◆ What is expected ◆
Count the lines in the data below that include the word "Offering", then state the total and nothing besides.
Data supplied below:
-- ==== Sys2Proof/Laws/Ops.lean ====
section
/-! SUPPORT. For each shared operation, once, everything it can do. -/

namespace Sys2Proof.Machine

/-- Offering a frame writes the transmit port while `PHASE = TX` and nothing otherwise. -/
theorem offerFrame_cases (fr : List Byte) (s : State) :
    (s.phase = .tx ∧ offerFrame fr s = { s with out := { s.out with txValid := true, txData := fr.getD s.txi.toNat 0 } }) ∨
    (s.phase ≠ .tx ∧ offerFrame fr s = s) := by
  unfold offerFrame frameByte
  split
  · exact .inl ⟨by assumption, rfl⟩
  · exact .inr ⟨by assumption, rfl⟩

/-- Offering a frame writes no field but `out`. -/
theorem offerFrame_frame (fr : List Byte) (s : State) : offerFrame fr s = { s with out := (offerFrame fr s).out } := by
  rcases offerFrame_cases fr s with ⟨_, h⟩ | ⟨_, h⟩ <;> rw [h]

/-- A transfer while `PHASE = TX`. -/
theorem transferByte_tx {s : State} (h : s.phase = .tx) :
    transferByte s = { s with out := { s.out with
      txValid := true, txData := (reqFrame s).getD s.txi.toNat 0, transferred := some ((reqFrame s).getD s.txi.toNat 0) } } := by
  simp [transferByte, offerFrame, frameByte, h]

/-- What handing over a candidate frame does: completion, or one flag. -/
theorem handOver_cases (buf : List Byte) (s : State) :
    (∃ f, decodeCandidate s.cfg buf = .ok f ∧ handOver buf s = completeWith f s) ∨
    (decodeCandidate s.cfg buf = .shortFrame ∧ handOver buf s = flagShort s) ∨
    (decodeCandidate s.cfg buf = .invalidFrame ∧ handOver buf s = flagBadCrc s) ∨
    (decodeCandidate s.cfg buf = .badLength ∧ handOver buf s = flagBadLen s) := by
  unfold handOver
  split
  · next f h => exact .inl ⟨f, h, rfl⟩
  · next h => exact .inr (.inl ⟨h, rfl⟩)
  · next h => exact .inr (.inr (.inl ⟨h, rfl⟩))
  · next h => exact .inr (.inr (.inr ⟨h, rfl⟩))

/-- What the end of a receive cycle does. -/
theorem endCycle_cases (buf : List Byte) (s : State) :
    (buf = [] ∧ endCycle buf s = clearAssembler s) ∨
    (buf ≠ [] ∧ endCycle buf s = clearAssembler (handOver buf s)) := by
  cases buf with
  | nil => exact .inl ⟨rfl, rfl⟩
  | cons b buf => exact .inr ⟨by simp, by simp [endCycle]⟩

/-- The legality checks all pass exactly when … (spec/45_session_and_host.md R266). -/
theorem legality_none (fn : Byte) (s : State) :
    legality fn s = .none ↔
      s.phase = .idle ∧ (fn = fnRead ∨ fn = fnWrite) ∧ s.bauddiv ≠ 0 ∧ s.respto ≠ 0 ∧ (fn = fnWrite → s.count.toNat ≤ 127) := by
  unfold legality maxWriteWords
  split
  · next h => simp [h]
  · next h =>
    have hp : s.phase = .idle := by simpa using h
    split
    · next h₂ => exact ⟨(nomatch ·), fun ⟨_, h, _⟩ => absurd h (not_or.2 h₂)⟩
    · next h₂ =>
      have h₂' : fn = fnRead ∨ fn = fnWrite := by
        by_cases a : fn = fnRead
        · exact .inl a
        · by_cases b : fn = fnWrite
          · exact .inr b
          · exact absurd ⟨a, b⟩ h₂
      split
      · next h₃ =>
        rcases h₃ with h₃ | h₃ <;> simp [h₃]
      · next h₃ =>
        have h₃' := not_or.1 h₃
        split
        · next h₄ => simp [h₄.1, h₄.2]
        · next h₄ =>
          refine ⟨fun _ => ⟨hp, h₂', h₃'.1, h₃'.2, fun hw => ?_⟩, fun _ => rfl⟩
          by_contra hc
          exact h₄ ⟨hw, by omega⟩

/-- What `START(fn)` does. -/
theorem startCommand_cases (fn : Byte) (s : State) :
    (legality fn s = .none ∧ startCommand fn s = acceptStart fn s) ∨
    (legality fn s ≠ .none ∧ startCommand fn s = refuseStart (legality fn s) s) := by
  unfold startCommand
  split
  · exact .inl ⟨by assumption, rfl⟩
  · exact .inr ⟨by assumption, rfl⟩

/-- While the block is active a `START` is refused with cause `BUSY`. -/
theorem startCommand_busy {s : State} (fn : Byte) (h : s.phase ≠ .idle) : startCommand fn s = refuseStart .busy s := by
  simp [startCommand, legality, h]

/-- A write to an operand register, and nothing else, is what a host write stores. -/
theorem storeHost_frame (idx : HostIndex) (data : HostData) (s : State) :
    storeHost idx data s = { s with
      bauddiv := (storeHost idx data s).bauddiv, respto := (storeHost idx data s).respto,
      station := (storeHost idx data s).station, addr := (storeHost idx data s).addr,
      count := (storeHost idx data s).count, pword := (storeHost idx data s).pword } := by
  unfold storeHost
  split <;> rfl

/-- What `HWR` does. -/
theorem writeHost_cases (idx : HostIndex) (data : HostData) (s : State) :
    (idx = 0x000 ∧ writeHost idx data s = startCommand (low8 data) s) ∨
    (idx ≠ 0x000 ∧ s.phase ≠ .idle ∧ writeHost idx data s = s) ∨
    (idx = 0x009 ∧ s.phase = .idle ∧ writeHost idx data s = acknowledge s) ∨
    (idx ≠ 0x000 ∧ idx ≠ 0x009 ∧ s.phase = .idle ∧ writeHost idx data s = storeHost idx data s) := by
  unfold writeHost
  split
  · exact .inl ⟨by assumption, rfl⟩
  · split
    · exact .inr (.inl ⟨by assumption, by assumption, rfl⟩)
    · next h₀ h =>
      have hp : s.phase = .idle := by simpa using h
      split
      · exact .inr (.inr (.inl ⟨by assumption, hp, rfl⟩))
      · exact .inr (.inr (.inr ⟨h₀, by assumption, hp, rfl⟩))

/-- What `ACK` does. -/
theorem ackCommand_cases (s : State) :
    (s.phase = .idle ∧ ackCommand s = acknowledge s) ∨ (s.phase ≠ .idle ∧ ackCommand s = s) := by
  unfold ackCommand
  split
  · exact .inl ⟨by assumption, rfl⟩
  · exact .inr ⟨by assumption, rfl⟩

/-- `ReqLen` for the two functions (spec/43_request_encoder.md R222). -/
theorem reqLen_read {s : State} (h : s.fn = fnRead) : reqLen s = 8 := by
  simp [reqLen, reqFrame, h]

theorem reqLen_write {s : State} (h : s.fn = fnWrite) : reqLen s = 9 + 2 * s.count.toNat := by
  simp [reqLen, reqFrame, h, fnRead, fnWrite]

/-- The candidate frame has `LEN` bytes. -/
@[simp] theorem candidate_length (s : State) : (candidate s).length = s.len := by
  simp [candidate]

/-- No single register stands at or above index 0x0A. -/
theorem singleReg_unmapped {n : Nat} (h : 0x0A ≤ n) : singleReg n = .unmapped := by
  obtain ⟨k, rfl⟩ := Nat.exists_eq_add_of_le' h
  rfl

/-- The indices of the payload store (spec/10_state.md R53). -/
theorem hostReg_pword {idx : HostIndex} {i : Fin 127} (h : idx.toNat = 0x80 + i.val) : hostReg idx = .pword i := by
  have hi := i.isLt
  rw [hostReg, dif_pos ⟨by omega, by omega⟩]
  exact congrArg HostReg.pword (Fin.ext (by simp [h]))

/-- The indices of the result store. -/
theorem hostReg_rword {idx : HostIndex} {i : Fin 127} (h : idx.toNat = 0x100 + i.val) : hostReg idx = .rword i := by
  have hi := i.isLt
  rw [hostReg, dif_neg (by omega), dif_pos ⟨by omega, by omega⟩]
  exact congrArg HostReg.rword (Fin.ext (by simp [h]))

/-- Every index outside the two stores is that of a single register, or unmapped. -/
theorem hostReg_single {idx : HostIndex} (h : idx.toNat ≤ 0x7F ∨ idx.toNat = 0xFF ∨ 0x17F ≤ idx.toNat) :
    hostReg idx = singleReg idx.toNat := by
  simp only [hostReg, show ¬ (0x80 ≤ idx.toNat ∧ idx.toNat ≤ 0xFE) by omega, dite_false,
    show ¬ (0x100 ≤ idx.toNat ∧ idx.toNat ≤ 0x17E) by omega]

/-- The unmapped indices. -/
theorem hostReg_unmapped {idx : HostIndex}
    (h : 0x0A ≤ idx.toNat ∧ idx.toNat ≤ 0x7F ∨ idx.toNat = 0xFF ∨ 0x17F ≤ idx.toNat) : hostReg idx = .unmapped :=
  (hostReg_single (by omega)).trans (singleReg_unmapped (by omega))

end Sys2Proof.Machine
end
End of Data supplied.
◆ Written answer ◆
2